2.1.3. Proper Use of Ascorbate in Cell Culture
Cell culture study designs may have a large impact on the results obtained with ascorbic acid. To minimize artifacts, cell culture experiments should replicate
in vivo conditions as closely as possible. Ascorbate levels in media should be maintained within the physiological range of human plasma (about 5–100 μM), and the use of supraphysiological concentrations should be avoided, unless conditions of intravenous vitamin C infusion are being mimicked [
24]. When ascorbic acid is added to cell culture, the loss of ascorbate in the media competes with the intracellular accumulation of ascorbate. Although cells may accumulate ascorbate, once the media is depleted of ascorbic acid, intracellular ascorbate levels decline slowly through oxidation or efflux [
33,
34,
35,
38], once again returning cells to a depleted state. Meanwhile, degradation products may accumulate in the media or cells, which would normally be removed under physiological conditions. In addition, cells without ascorbic acid are not a proper control for ascorbate treatment, as some level of ascorbate is always present in all cells of the human body.
Ascorbate should be added to culture media in a way that limits the rate of ascorbate oxidation and the effects of ROS that may be formed. The use of serum-free media that has been supplemented with transferrin to control iron or copper redox chemistry shows great promise in stem cell studies [
46]. The stability of ascorbate can be enhanced by low oxygen growth conditions and the use of stabilized derivatives of ascorbate such as ascorbate-2-phosphate (AAP) that cannot participate in redox chemistry outside the cell yet can maintain physiological intracellular ascorbate levels [
9]. Furthermore, pyruvate or α-ketoglutarate in cell culture media can be used to blunt the effects of any hydrogen peroxide formed [
21,
22], although they will not prevent the loss of ascorbic acid.
Due to the inherent instability of the molecule, there is an absolute necessity for monitoring ascorbic acid levels in media and cells during cell culture experiments.
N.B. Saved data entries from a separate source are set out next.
-- ==== Sys2Proof/Machine/Mains.lean ====
section
/-! DEFINITION. The commands of the mains sense: rising edges and the edge timeout (7.2). -/

namespace Sys2Proof.Machine

/-- A measurement in progress after one more edge at `t` (R132). -/
def Measurement.edge (t : Nat) (m : Measurement) : Measurement :=
  { m with edges := m.edges + 1, periodSum := t - m.start }

/-- A measurement that starts at an edge (R132). -/
def Measurement.startAt (t : Nat) : Measurement := { start := t, edges := 0, periodSum := 0 }

/-- The edge starts a measurement and restarts the edge timeout (R132, R133). -/
def startMeasurement (t : Nat) (s : State) : State :=
  s.setReserve
    { s.reserve with measurement := some (Measurement.startAt t), edgeTimeout := some edgeTimeoutTime }

/-- A rising edge with a measurement in progress: it counts, or completes the measurement and starts the next (R132). -/
def countEdge (w : WorkingCopy) (t : Nat) (m : Measurement) (s : State) : State :=
  if cycleCount w ≤ (m.edge t).edges then
    judgeMeasurement w (frequencyOf (cycleCount w) (m.edge t).periodSum) (startMeasurement t s)
  else
    s.setReserve { s.reserve with measurement := some (m.edge t), edgeTimeout := some edgeTimeoutTime }

/-- A rising edge of the mains sense; ignored in LOADING and UNCONFIGURED (R132). -/
def mainsEdgeTaken (s : State) : State :=
  match s.store.working with
  | some w =>
    if s.link.station.active then
      match s.reserve.measurement with
      | none => startMeasurement s.clock s
      | some m => countEdge w s.clock m s
    else s
  | none => s

/-- The edge comes at its time on the part's timebase: the µs until then pass (R2, assumption 15). -/
def State.edgeTime (timeMicros : Nat) (s : State) : State := s.elapse (timeMicros - s.clock)

/-- MAINS_EDGE (R132). -/
def execMainsEdge (timeMicros : Nat) (s : State) : Host.Outcome State Fault Refusal :=
  .next (mainsEdgeTaken (s.edgeTime timeMicros))

/-- The measurement in progress is abandoned, an implausible measurement with no frequency is judged, and the timeout
is started again (R133). -/
def abandonMeasurement (w : WorkingCopy) (s : State) : State :=
  judgeMeasurement w none
    (s.setReserve { s.reserve with measurement := none, edgeTimeout := some edgeTimeoutTime })

/-- The edge timeout expires (R133). -/
def edgeTimedOut (s : State) : State :=
  match s.store.working with
  | some w => if due s.reserve.edgeTimeout && s.link.station.active then abandonMeasurement w s else s
  | none => s

/-- EDGE_TIMEOUT (R133). -/
def execEdgeTimeout (s : State) : Host.Outcome State Fault Refusal := .next (edgeTimedOut s)

end Sys2Proof.Machine
end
As with animal and human studies described below, this is the only method currently available to assess the vitamin C status of cells, and is a valuable tool for understanding the mechanisms of ascorbate’s biological actions. Unfortunately, ascorbate levels are rarely measured in cell culture, animal, or human studies, which severely limits their validity and any conclusions that can be drawn.
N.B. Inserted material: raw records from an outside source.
/-- An implausible measurement, from an edge timeout with no frequency or from edges that give a frequency more than 5
Hz from the nominal one, or none because their period sum is 0, is counted and keeps the response; the tenth in a row
enters MAINS_LOST, with the history empty and the response, the offers and the shares 0; in MAINS_LOST it starts the
recovery over (7.2, 7.3). The timeout is taken when its timer stands at 0, and changes nothing otherwise, by assumption
3; that the edge carries its time, and that a period sum of 0 has no frequency, is assumption 15. -/
def Obligations.ImplausibleMeasurementsLoseTheMains : Prop :=
  (∀ s : State, s.reserve.edgeTimeout ≠ some 0 → exec .edgeTimeout s = .next s)
  ∧ ∀ (s a : State) (w : WorkingCopy) (c : Instr) (f : Option Nat) (n : Nat),
    s.store.working = some w →
    (s.link.station = .listening ∨ s.link.station = .running ∨ s.link.station = .clash) →
    ((c = .edgeTimeout ∧ s.reserve.edgeTimeout = some 0 ∧ f = none
        ∧ a = s.setReserve { s.reserve with measurement := none, edgeTimeout := some 50000 })
      ∨ (∃ time edge m cycles sum, c = .mainsEdge time ∧ edge = max s.clock time
        ∧ cycles = (if w.nomf = 50 then 5 else 6)
        ∧ s.reserve.measurement = some m ∧ m.edges + 1 = cycles ∧ sum = edge - m.start
        ∧ f = (if sum = 0 then none else some ((2 * cycles * 1000000000 + sum) / (2 * sum)))
        ∧ (∀ g ∈ f, g + 5000 < w.nomf * 1000 ∨ w.nomf * 1000 + 5000 < g)
        ∧ a = (s.elapse (time - s.clock)).setReserve { s.reserve with
            measurement := some { start := edge, edges := 0, periodSum := 0 }, edgeTimeout := some 50000 })) →
    n = (if s.reserve.implausibleCount < 255 then s.reserve.implausibleCount + 1 else s.reserve.implausibleCount) →
    ∃ t, exec c s = .next t
      ∧ (s.reserve.state = .disabled →
          t.reserve = { a.reserve with lastFrequency := f, plausible := false } ∧ t.service = s.service)
      ∧ (s.reserve.state = .mainsLost →
          t.reserve = { a.reserve with
            lastFrequency := f, plausible := false, implausibleCount := n, history := [], recoveryCount := 0 }
          ∧ t.service = s.service)
      ∧ ((s.reserve.state = .starting ∨ s.reserve.state = .measuring) → n < 10 →
          t.reserve = { a.reserve with lastFrequency := f, plausible := false, implausibleCount := n }
          ∧ t.service = s.service)
      ∧ ((s.reserve.state = .starting ∨ s.reserve.state = .measuring) → 10 ≤ n →
          t.reserve = { a.reserve with
            lastFrequency := f, plausible := false, implausibleCount := n, history := [], recoveryCount := 0
            active := 0, droop := 0, response := 0, offerUp := 0, offerDown := 0, upShare := 0, downShare := 0
            state := .mainsLost }
          ∧ t.service = { s.service with pendingCauses := s.service.pendingCauses ||| 256#12 })
      ∧ unchangedExcept [.reserve, .service] a t

/-- A vehicle is accepting in a linked state with the pilot ENERGY, its accepting flag set and its contactor closed
(1.4). The offers of a control period follow the table of 7.5: none outside a post in RUNNING with a live reserve; down
by the draw and the discharge offer, up to the upper clamp while the vehicle accepts and its store is not full. Each
share is lowered to its offer, and the response to the shares (7.5, 7.6; that the upper clamp is worked out from the
values of this moment is assumption 39). -/
def Obligations.OffersFollowTheTable : Prop :=
  ∀ (s : State) (up down upper : Nat) (room : Bool),
    (s.accepting = true ↔
      s.tracker.readiness ∈ [.unplanned, .charging, .atRisk, .topped, .conditioning, .due] ∧ s.vehicle.pilot = .energy
      ∧ ∃ k, s.vehicle.lastStatus = some k ∧ k.flags.getLsbD 0 = true ∧ k.flags.getLsbD 1 = true)
    ∧ (s.tracker.readiness.linked = true ↔
      s.tracker.readiness ∈ [.unplanned, .charging, .atRisk, .topped, .conditioning, .due])
    ∧ (upper =
        (if s.accepting then min (s.vehicle.lastStatus.elim 0 fun k => k.pvmax.toNat) s.composer.pderated else 0) →
    room = (match s.account.enow, s.vehicle.lastStatus with
      | some e, some status => decide (e < status.ecap.toNat)
      | _, _ => false) →
    (up, down) = (if s.isPost = true ∧ s.link.station = .running
          ∧ (s.reserve.state = .starting ∨ s.reserve.state = .measuring) then
        (if s.accepting = true ∧ room = true then ((upper : Int) - s.composer.draw).toNat else 0,
          s.composer.draw.toNat + s.account.offer)
      else (0, 0)) →
    ∃ t, exec .offerCompute s = .next t
      ∧ t.reserve = { s.reserve with
          offerUp := up, offerDown := down
          upShare := min s.reserve.upShare up, downShare := min s.reserve.downShare down
          response := max (-((min s.reserve.downShare down : Nat) : Int))
            (min ((min s.reserve.upShare up : Nat) : Int) s.reserve.response) }
      ∧ unchangedExcept [.reserve] s t)

/-! ## The power stage -/

/-- A REPORT taken by a post: draw, converter state and temperature stored, the silent count cleared, the derating
computed by 8.3, the mode moved by the reported state, a FAULT halting a session with a STOP and its reason, and the
power integrated while a session exists, after which Enow, L, the gate and the offer are those of 3.3 to 3.5. A changed
derated power recomputes the tracker of a linked session by 2.2 to 2.4, before a halt and before the power is
integrated; it may raise AT_RISK_ENTERED. A state code above 3 discards the frame (1.2, 2.2 to 2.5, 3.2 to 3.5, 6.7, 8.2, 8.3, 8.6,
8.7; that a STAGE_TIMEOUT found ends with the next wake is assumption 38; a meter's REPORT, and one in LOADING and
UNCONFIGURED, are in `FeederSampleDetectsOverload`). -/
def Obligations.ReportIsTaken : Prop :=
  ∀ (s : State) (r : WireReport),
    ((3 < r.state.toNat
        ∨ (s.store.working = none ∧ s.link.station ≠ .loading ∧ s.link.station ≠ .unconfigured)) →
      exec (.reportReceived r) s = .next s)
    ∧ (∀ (w : WorkingCopy) (converter : Converter) (temperature power : Int) (index pderated : Nat)
        (live : Bool),
      s.store.working = some w → w.role = .post →
      (s.link.station = .listening ∨ s.link.station = .running ∨ s.link.station = .clash) →
      ((r.state = 0 ∧ converter = .standby) ∨ (r.state = 1 ∧ converter = .waking)
        ∨ (r.state = 2 ∧ converter = .ready) ∨ (r.state = 3 ∧ converter = .fault)) →
      temperature = r.temperature.toInt → power = r.power.toInt →
      (index : Int) = max 0 (min 15 ((temperature - 40) / 5)) → pderated = w.prated * w.derate.getD index 0 / 256 →
      live = (s.tracker.readiness.linked || s.tracker.readiness == .linking) →
      ∃ t, exec (.reportReceived r) s = .next t
        ∧ t.composer = { s.composer with
            draw := power, converter := some converter, temperature := some temperature, silentCount := 0
            derateIndex := index, derateFactor := w.derate.getD index 0, pderated := pderated
            mode := (match s.composer.mode with
              | .standby => .standby
              | .wake => if converter = .ready then .run else .wake
              | .run => if converter = .ready then .run else if s.composer.target ≠ 0 then .wake else .standby)
            settle := t.composer.settle, idleTimer := t.composer.idleTimer, wakeTimer := t.composer.wakeTimer
            timedOut := s.composer.timedOut
              && !(decide (s.composer.mode = .run) && decide (converter ≠ .ready)
                && decide (s.composer.target ≠ 0)) }
        ∧ (s.composer.mode = .wake → converter = .ready → t.composer.settle = 2 ∧ t.composer.wakeTimer = none
            ∧ t.composer.idleTimer = s.composer.idleTimer)
        ∧ (s.composer.mode = .run → converter ≠ .ready → t.composer.settle = 0 ∧ t.composer.idleTimer = 0
            ∧ t.composer.wakeTimer = if s.composer.target ≠ 0 then some 0 else none)
        ∧ ((s.composer.mode = .standby ∨ (s.composer.mode = .wake ∧ converter ≠ .ready)
              ∨ (s.composer.mode = .run ∧ converter = .ready)) →
            t.composer.settle = s.composer.settle ∧ t.composer.idleTimer = s.composer.idleTimer
            ∧ t.composer.wakeTimer = s.composer.wakeTimer)
        ∧ (s.vehicle.sessionOpen = true →
            t.account.delta = (integrate power s.account).delta
            ∧ t.account.deltaResidue = (integrate power s.account).deltaResidue
            ∧ t.account.energyIn = (integrate power s.account).energyIn
            ∧ t.account.inResidue = (integrate power s.account).inResidue
            ∧ t.account.energyOut = (integrate power s.account).energyOut
            ∧ t.account.outResidue = (integrate power s.account).outResidue
            ∧ t.account.enow = s.vehicle.lastStatus.map fun k =>
                (max 0 (min (k.ecap.toNat : Int) (k.eveh.toNat + (integrate power s.account).delta))).toNat)
        ∧ (s.vehicle.sessionOpen = true → t.LendsByTable)
        ∧ (s.vehicle.sessionOpen = false →
            t.account = { s.account with
              gate := t.account.gate, lendable := t.account.lendable, offer := t.account.offer })
        ∧ (converter = .fault → live = true →
            s.HaltedBy .stageFault t ∧ t.share.allowance = 0 ∧ t.LendsByTable
            ∧ t.service = { s.service with pendingCauses := t.service.pendingCauses }
            ∧ (t.service.pendingCauses = s.service.pendingCauses ||| 2#12
              ∨ (pderated ≠ s.composer.pderated
                ∧ t.service.pendingCauses = s.service.pendingCauses ||| 3#12)))
        ∧ ((converter ≠ .fault ∨ live = false) →
            (pderated = s.composer.pderated ∨ s.tracker.readiness.linked = false) →
            t.tracker = s.tracker ∧ t.share = s.share ∧ t.service = s.service ∧ t.vehicle = s.vehicle
            ∧ (s.vehicle.sessionOpen = false → t.account = s.account))
        ∧ (converter ≠ .fault → pderated ≠ s.composer.pderated → s.tracker.readiness.linked = true →
            s.tracker.card.isSome = true →
            (∃ d, t.tracker.derived = some d
              ∧ d.pmax = min (s.vehicle.lastStatus.elim 0 fun k => k.pvmax.toNat) pderated)
            ∧ t.tracker.claim ≤ pderated ∧ t.share.allowance = min s.share.allowance t.tracker.claim
            ∧ t.vehicle = s.vehicle)
        ∧ (∀ c n, converter ≠ .fault → pderated ≠ s.composer.pderated → s.tracker.readiness.linked = true →
            s.tracker.card = some c → s.tracker.countdown = some n →
            t.TrackerFollows w c n s.account.enow ∧ t.LendsByTable
            ∧ t.tracker = { s.tracker with
                derived := t.tracker.derived, readiness := t.tracker.readiness, urgency := t.tracker.urgency
                claim := t.tracker.claim, outcome := t.tracker.outcome }
            ∧ s.share.LoweredTo t.tracker.claim t.share
            ∧ t.service =
                (if t.tracker.readiness = .atRisk ∧ s.tracker.readiness ≠ .atRisk then
                  { s.service with pendingCauses := s.service.pendingCauses ||| 1#12 }
                else s.service))
        ∧ unchangedExcept [.composer, .tracker, .account, .share, .vehicle, .service] s t)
Despite precautions, conventional cell culture conditions will promote an environment in which ascorbate artifacts are commonplace. Culturing cells with vitamin C requires control over many aspects of the media and culture conditions that has heretofore been lacking. Monitoring ascorbate levels and limiting oxidation may not be sufficient to fully recapitulate the physiological roles of vitamin C. While redesigning cell culture systems to support biologically relevant reactions of ascorbic acid and eliminate artifacts may limit the practicality of experimental designs, these changes are necessary for cell culture models to have continued use in vitamin C research.